酆承煜費力在榻上坐直,擡起軟軟的手指,難過地摸了摸咽喉,口腔依舊又苦又澀,

“可千萬別笑我貪嘴,一般人喝了這麽苦的藥,都會想吃點甜的來沖一下苦味,你難道不是這樣麽?”

瑤啟耘頓了片刻。

的確,酆承煜這麽怕苦的一個人,喝完藥哪能沒有糖吃。但這個問題,對恬淡清食,於食水滋味從來不予重視的瑤門弟子來說,還真是從沒有考慮過。

出人意料地沒有哼聲,他徑自從櫃裏翻出幾塊羊乳糖來,剝開糖紙。

“這還差不多嘛。”

酆承煜砸了砸嘴,乳糖的香甜在舌齒間融化後,他的舌頭抵在下顎,妖孽地在口中舔了一圈,看著瑤啟耘問:

“話又說回來,我昏倒的這幾日,你的內力恢覆得怎樣,後背的鞭傷都好了嗎?”

瑤啟耘正將糖紙丟進紙簍,聞言依舊默聲,眉峰卻忽然透出一股鋒厲的弧度。

“嗯。”

他收起眉間的銳氣,暫且摒去方才浮現在腦海中的惡人名單,看著半臥在床的酆承煜,道:

“這幾日你在醫館養傷,我暫且不回獻城,先去殺了這一帶的米油賊商。”

“誒……”

酆承煜楞了下,臉上不知是哭是笑:“興都商業興盛,那些滿身銅臭,壓榨百姓的人數也數不清,怎麽可能說殺就要殺?”

瑤啟耘搖了搖頭,又道:“他們之中有十方幫的餘黨。”

他打開陳舊的包裹,抽出一幅棕黑卷軸,雙手一抖,連片的畫卷在鋪展開來,上面是一幅幅人臉畫像,有幾位酆承煜正巧認得出來,是朝廷近年的通緝要犯:

“普通的賊商雖微不足道,但這些人,卻如同對付整個興都安生。”

酆承煜輕瞇著眼,端詳了那副畫一會兒,定在幾個畫了紅叉的人頭上面,若有所思起來。

“的確如此,興都比起獻城的情況,其實好不了多少。”

他輕托腮,盯著瑤啟耘,目光沈凝不乏思慮:“在獻城能打探得出的,只有在獻山門洞那一個主藏窩點,可其實際分散的勢力卻遠不止於此。

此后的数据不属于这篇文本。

-- ==== Sys2Proof/Machine/FixedFunction.lean ====
section
/-! DEFINITION. The fixed-function stages (R25, R214 to R232): one tile from a hand-off buffer to packed codes, the
zone CRC and n_peak, and the upward rail move of R100. -/

namespace Sys2Proof.Machine

/-! ### Rasteriser (R216, R219 to R221) -/

/-- A signed halfword of a 16-byte entry. -/
def entI (bs : List Byte) (o : Nat) : Int := signed 16 (leAt bs o 2)

/-- h_o(x) of R216. -/
def angleH (s : State) (x : Nat) : Int :=
  (Sparse.get (Sparse.all 0) s.ffn.optics x).toInt - (if s.bit F.FFN_CTRL_YAW_REL then s.ffn.yaw.toInt else 0)

/-- v_o(y) of R216. -/
def angleV (s : State) (y : Nat) : Int :=
  (Sparse.get (Sparse.all 0) s.ffn.optics (2048 + y)).toInt
    - (if s.bit F.FFN_CTRL_PITCH_REL then s.ffn.pitch.toInt else 0)

/-- Is `p` in the triangle `a b c`, boundary included? -/
def inTriangle (a b c p : Int × Int) : Bool :=
  let cross (u v : Int × Int) : Int := (v.1 - u.1) * (p.2 - u.2) - (v.2 - u.2) * (p.1 - u.1)
  let x := cross a b
  let y := cross b c
  let z := cross c a
  ((0 ≤ x && 0 ≤ y && 0 ≤ z) || (x ≤ 0 && y ≤ 0 && z ≤ 0))
    && min a.1 (min b.1 c.1) ≤ p.1 && p.1 ≤ max a.1 (max b.1 c.1)
    && min a.2 (min b.2 c.2) ≤ p.2 && p.2 ≤ max a.2 (max b.2 c.2)

/-- Is `p` in the convex hull of `vs`: in a triangle of three of them? DEDUCED: log 116. -/
def inHull (vs : List (Int × Int)) (p : Int × Int) : Bool :=
  vs.any fun a => vs.any fun b => vs.any fun c => inTriangle a b c p

/-- Does shape `g` cover the angles (h, v) (R219)? -/
def covers (g : Shape) (h v : Int) : Bool :=
  let bs := g.ent.bytes
  let m : Int := (byteAt bs 10).toNat
  let h0 := entI bs 2 - m
  let h1 := entI bs 4 + m
  let v0 := entI bs 6 - m
  let v1 := entI bs 8 + m
  let a := h1 - h0
  let b := v1 - v0
  let box := h0 ≤ h && h ≤ h1 && v0 ≤ v && v ≤ v1
  match (byteAt bs 0).toNat % 4 with
  | 1 =>
    if a = 0 || b = 0 then box
    else (2 * h - h0 - h1) ^ 2 * b ^ 2 + (2 * v - v0 - v1) ^ 2 * a ^ 2 ≤ a ^ 2 * b ^ 2
  | 2 =>
    let vert (i : Nat) : Int × Int :=
      (255 * h0 + (byteAt g.poly (2 + 2 * i)).toNat * a, 255 * v1 - (byteAt g.poly (3 + 2 * i)).toNat * b)
    inHull ((List.range (byteAt g.poly 0).toNat).map vert) (255 * h, 255 * v)
  | _ => box

/-- Stage 1: the pixel's intensity under every covering cap (R221). -/
def rasterise (s : State) (x y i : Nat) : Nat :=
  let h := angleH s x
  let v := angleV s y
  s.ffn.shapes.foldl (fun i g => if covers g h v then min i g.cap else i) i

/-! ### Curves (R223, R224) -/

/-- The largest t below 65,536 for which `p` holds, where `p` holds up to it; 0 if for none. -/
def largestT (p : Nat → Bool) : Nat :=
  (List.range 16).foldl (fun t i => let u := t + 2 ^ (15 - i); if p u then u else t) 0

/-- Knot intensity I_i. -/
def knotI (i : Nat) : Nat := min (16 * i) 65535

/-- Knot of the gamma curve: round(65,535 x^2.2), decided on integers. -/
def gammaKnot (i : Nat) : Nat := largestT fun t => (2 * t - 1) ^ 5 * 65535 ^ 6 ≤ 32 * knotI i ^ 11

/-- Knot of the logarithmic curve: round(65,535 × 2^(12 (x − 1))), decided on integers; 0 for i = 0. -/
def logKnot (i : Nat) : Nat :=
  if i = 0 then 0
  else largestT fun t => (2 * t - 1) ^ 21845 * 2 ^ 262140 ≤ 131070 ^ 21845 * 2 ^ (4 * knotI i)

/-- Knot i of the selected curve. -/
def curveKnot (s : State) (i : Nat) : Nat :=
  match s.fld F.FFN_CTRL_CURVE_SEL with
  | 0 => knotI i
  | 1 => gammaKnot i
  | 2 => logKnot i
  | _ => (Sparse.get (Sparse.all 0) s.ffn.curve i).toNat

/-- Stage 2: linear duty. -/
def curveStage (s : State) (i : Nat) : Nat :=
  let t0 := curveKnot s (i / 16)
  let t1 := curveKnot s (i / 16 + 1)
  ((t0 : Int) + rnd2 (((t1 : Int) - t0) * (i % 16 : Nat)) 4).toNat

/-! ### Fade, uniformity, fill, dither (R227 to R230) -/

/-- Stage 3: fade factor and zone scale. -/
def scaleStage (s : State) (z : Zone) (d : Nat) : Nat :=
  let r (a b : Nat) : Nat := (rnd65535 (a * b)).toNat
  r (r d (s.ffn.phi[z])) (s.ffn.scale[z])

/-- Byte offset of the pixel's gain in the uniformity region (R123). -/
def uniOff (x y : Nat) : Nat := 0x1600000 + y * 2048 + x

/-- Stage 4: D_3 × g / 255, halves up; a poisoned word uses SUB_GAIN (R228). -/
def uniformityStage (s : State) (x y d : Nat) : Nat :=
  let o := uniOff x y
  let g := if poisonOf s (o / 8) = 0 then (berthByte s o).toNat else s.fld F.FFN_UNICFG_SUB_GAIN
  (2 * d * g + 255) / 510

/-- Latched bypass bit of pixel (x, y). -/
def bypassed (s : State) (x y : Nat) : Bool := (Sparse.get (Sparse.all 0) s.ffn.bypass (strOfPix x y)).getLsbD (x % 8)

def tileOfPix (x y : Nat) : Nat := y / 64 * 32 + x / 64

def tileFailed (s : State) (t : Nat) : Bool := s.ffn.failed.contains t

/-- Neighbours of (x, y) on the emitter. -/
def neighbours (x y : Nat) : List (Nat × Nat) :=
  (if x = 0 then [] else [(x - 1, y)]) ++ (if x = 2047 then [] else [(x + 1, y)])
    ++ (if y = 0 then [] else [(x, y - 1)]) ++ (if y = 1023 then [] else [(x, y + 1)])

/-- Stage 5 (R229). -/
def fillStage (s : State) (x y d : Nat) : Nat :=
  if bypassed s x y || tileFailed s (tileOfPix x y) then d
  else
    let b := ((neighbours x y).filter fun p => bypassed s p.1 p.2 && !tileFailed s (tileOfPix p.1 p.2)).length
    min 65535 (d + (rnd2 ((d * s.fld F.FFN_CTRL_FILL_GAIN * b : Nat) : Int) 10).toNat)

/-- The threshold index M of R230. -/
def ditherM (x y : Nat) : Nat :=
  let a := x % 8
  let b := (x ^^^ y) % 8
  b % 2 * 32 + a % 2 * 16 + b / 2 % 2 * 8 + a / 2 % 2 * 4 + b / 4 * 2 + a / 4

/-- Stage 6: the n-bit code. -/
def ditherStage (s : State) (x y : Nat) (frm : Word) (d : Nat) : Nat :=
  let th (m : Nat) : Nat := (m * 65535 + 32) / 64
  let theta := match s.fld F.FFN_CTRL_DITHER with
    | 0 => 32767
    | 1 => th (ditherM x y)
    | _ => th (ditherM (x + 3 * frm.toNat) (y + 5 * frm.toNat))
  (d * (2 ^ s.ffn.n - 1) + theta) / 65535

/-- Stages 1 to 7 for one pixel of intensity `i`. -/
def pixelCode (s : State) (z : Zone) (frm : Word) (x y i : Nat) : Nat :=
  if bypassed s x y || tileFailed s (tileOfPix x y) then 0
  else ditherStage s x y frm (fillStage s x y (uniformityStage s x y (scaleStage s z (curveStage s (rasterise s x y i)))))

/-- The tile's 4,096 codes, rows in ascending y, pixels in ascending x. -/
def tileCodes (s : State) (h : Handoff) : List Half :=
  let z : Zone := Fin.ofNat 16 (zoneOfTile h.tile)
  let x0 := h.tile % 32 * 64
  let y0 := h.tile / 32 * 64
  (List.range 64).flatMap fun r =>
    let row := Sparse.get (Sparse.all zeroLanes) h.rows r
    (List.finRange 64).map fun l => BitVec.ofNat 16 (pixelCode s z h.frm (x0 + l.val) (y0 + r) (row[l]).toNat)

/-! ### Pack (R231, R232) -/

/-- Non-zero codes of each group of eight: the lit pixels of each string. -/
def litCounts (n : Nat) (codes : List Half) : List Nat :=
  (List.range n).map fun q => (((codes.drop (8 * q)).take 8).filter (· ≠ 0)).length

/-- Little-endian bytes of the codes. -/
def codeBytes (codes : List Half) : List Byte := codes.flatMap fun d => toLe 2 d.toNat

/-- The zone after one more tile: running CRC and largest lit count; the 32nd closes the CRC with FRM. -/
def packTile (k : ZonePack) (codes : List Half) (frm : Word) : ZonePack :=
  let crc := crcRun polyCrc32c k.crc (codeBytes codes)
  let np := max k.npeak ((litCounts 512 codes).foldl max 0)
  { tiles := k.tiles + 1, crc := crc, npeak := np
    zcrc := if k.tiles + 1 = 32 then some (~~~ crcRun polyCrc32c crc (toLe 4 frm.toNat)) else k.zcrc }

/-- n_peak of zone `z` is known: FFN_NPEAK, the request of R97, the cap of R99, the upward move of R100. -/
def peakKnown (z : Zone) (np : Nat) (s : State) : State :=
  let s := s.setFld ⟨0xB0010 + 4 * (z.val / 8), 4 * (z.val % 8), 4⟩ np
  let req := vReq s z np
  let vmax := s.fld (F.RAIL_ZCFG_VMAX z)
  let s := s.updRail z fun r => { r with npeak := np, reqNext := some req }
  let s := if vN s z np > vmax then
      let n := (20 * vmax - 450) / s.fld (F.RAIL_ZVF_VFMAX z)
      { s.inc (F.RAIL_ZSTAT_CAP_CNT z) with seq := { s.seq with nallow := s.seq.nallow.set z (min 8 n) } }
    else s
  if !tracks s z then s
  else if isCrossed s z || feedsPair s z then raiseTarget (feeder s z) (pairReq req 300) s
  else raiseTarget z req s

/-- The transmitter of the zone's lane on side `e` takes a packed tile (R286). -/
def queueTile (e : Side) (z : Zone) (j : Nat) (codes : List Half) (s : State) : State :=
  s.updEng e fun g => { g with tx := g.tx.set z { g.tx[z] with wait := (g.tx[z]).wait ++ [(j, codes)] } }

/-- A packed tile enters its zone; the active copy ships it unless the zone is shipped dark (R289). A standby that
packs a zone after the active copy's ZCRC record is compared now (R307). DEDUCED: log 106. -/
def packed (e : Side) (h : Handoff) (codes : List Half) (s : State) : State :=
  let z : Zone := Fin.ofNat 16 (zoneOfTile h.tile)
  let act := (s.eng e).role == .active
  let k := packTile ((s.eng e).pack[z]) codes h.frm
  let s := s.updEng e fun g => { g with pack := g.pack.set z k }
  let s := if act && !s.seq.darkmask.getLsbD z.val then queueTile e z (tileInZone h.tile) codes s else s
  match act, decide (k.tiles = 32), k.zcrc with
  | true, true, some c => peakKnown z k.npeak (s.setFld (F.FFN_ZCRC_ZCRC z) c.toNat)
  | false, true, _ => if (s.diag.zcrcNext[z]).isSome then compareZone z s else s
  | _, _, _ => s

/-- The reads of the tile's gains meet SEC-DED findings and poisoned words (R124, R228). DEDUCED: log 116. -/
def readGains (e : Side) (t : Nat) (ecc : List EccHit) (s : State) : State :=
  let inTile (o : Nat) : Bool := 0x1600000 ≤ o && o < 0x1800000 && tileOfPix ((o - 0x1600000) % 2048) ((o - 0x1600000) / 2048) = t
  let s := s.forEach (ecc.filter fun h => inTile (h.off / 8 * 8)) eccHit
  let hit := (s.br.poison.filter fun c => inTile (8 * c.1)).map (·.1)
  if hit.isEmpty then s
  else
    let s := s.forEach hit touchPoison
    if (s.eng e).role == .active then
      ({ s with ffn := { s.ffn with uniHit := true } } : State).setBit F.FFN_STAT_UNI_SUB true
    else s

/-! ### Taking a buffer (R148, R149, R286) -/

/-- Can the stages of side `e` take a full buffer of cluster `c`: one waits, and neither lane that the cluster feeds
holds two packed tiles (R286)? -/
def canTake (s : State) (e : Side) (c : Cluster) : Bool :=
  let room (z : Zone) : Bool := decide (((s.eng e).tx[z]).wait.length < 2)
  !(s.cluster e c).full.isEmpty && room (Fin.ofNat 16 c.val) && room (Fin.ofNat 16 (c.val + 8))

/-- The cluster whose buffer is taken next, in cyclic order (R149). DEDUCED: log 116. -/
def nextCluster (s : State) (e : Side) : Option Cluster :=
  ((List.range 8).map fun i => (Fin.ofNat 8 ((s.eng e).ffNext + i) : Cluster)).find? (canTake s e)

/-- FIXED_FUNCTION_TILE (R25): take a full buffer, finish its tile, free the buffer for a cluster that waits.
DEDUCED: log 116. -/
def execFixedFunctionTile (e : Side) (ecc : List EccHit) (s : State) : Out :=
  match if (s.eng e).gated then none else nextCluster s e with
  | none => finish s
  | some c =>
    match (s.cluster e c).full with
    | [] => finish s
    | h :: hs =>
      let s := readGains e h.tile ecc s
      let s := packed e h (tileCodes s h) s
      let s := s.updEng e fun g => { g with ffNext := (c.val + 1) % 8 }
      let s := s.updCl e c fun k => { k with full := hs }
      finish (if (s.cluster e c).run == .waitBuf then nextTile e c s else s)

end Sys2Proof.Machine
end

主要是由於他們太善於偽裝成柴米商販,混跡在人多且雜的市儈酒樓中,布有不少眼線,就算我們有這幅「惡人名單」確認他們的體貌,卻也極其不好找,搞不好還會貿然錯認,反而驚害到無辜百姓。”

錯殺百姓……瑤啟耘禁不住蹙眉,這絕不是他願做的事。

“現在對付他們,要看的是誰能沈得住氣。”

酆承煜稍稍擡手,柔軟的掌輕落在那微糙的卷面上,無力摩挲:“我們來興都療傷的事還沒人知道,十方幫與我們都互在暗裏。”

“你是覺得……”瑤啟耘凝思:“要靜觀其變?”

“沒錯,他們不知道你的傷恢覆得怎樣,也不知道你之後去了哪裏。”

酆承煜望向他,輕頷首:“如果你為了除掉他們先行出現在興都市集中,倒是先被人知根知底了,反而會讓他們有機可乘。”

瑤啟耘沈吟,不語。

酆承煜不知他有拿什麽主意,低聲呢喃,似在嘆息:“但你要像上次一樣啥也不顧地去找他們算賬,也不知該拿你怎麽辦,現在手殘腳廢的,也幫不上什麽忙。”

瑤啟耘攥起右拳,松開:“我聽你的。”

“那啟耘你可要說話算話了!”

酆承煜眼睛一亮,雙掌相擊:“趁他們尚未發現你在醫館,先安心畜積內力,也可以順便留下來照顧我了!”

他語氣中突然流瀉出來的喜悅之情,讓瑤啟耘有種上了這家夥的當的感覺,他抿了抿唇,詢問的語氣透出一絲不悅:

“這裏的大夫在哪?”

“帶著她的小童走了……”

酆承煜枕著雙手,靠在床頭軟墊上,換了個更加舒服的姿勢:“她給你施完針,就把你交給我照顧,自己回藥王谷采藥去了,估摸著近日都回不來。”

瑤啟耘唇抿得更緊,臉上依舊面無表情。

興都離藥王谷很遠,看來沒有十天半月,李千伊是不會回來了。

瑤啟耘手指搭在他手腕,給他細細把起脈來。

即便這人是清醒著的,脈象卻微弱得幾不可查,腕寸虛細而無力,這些都是氣虛常見的異相。自己也略微通曉旁門醫術,倒也能給他作出診治。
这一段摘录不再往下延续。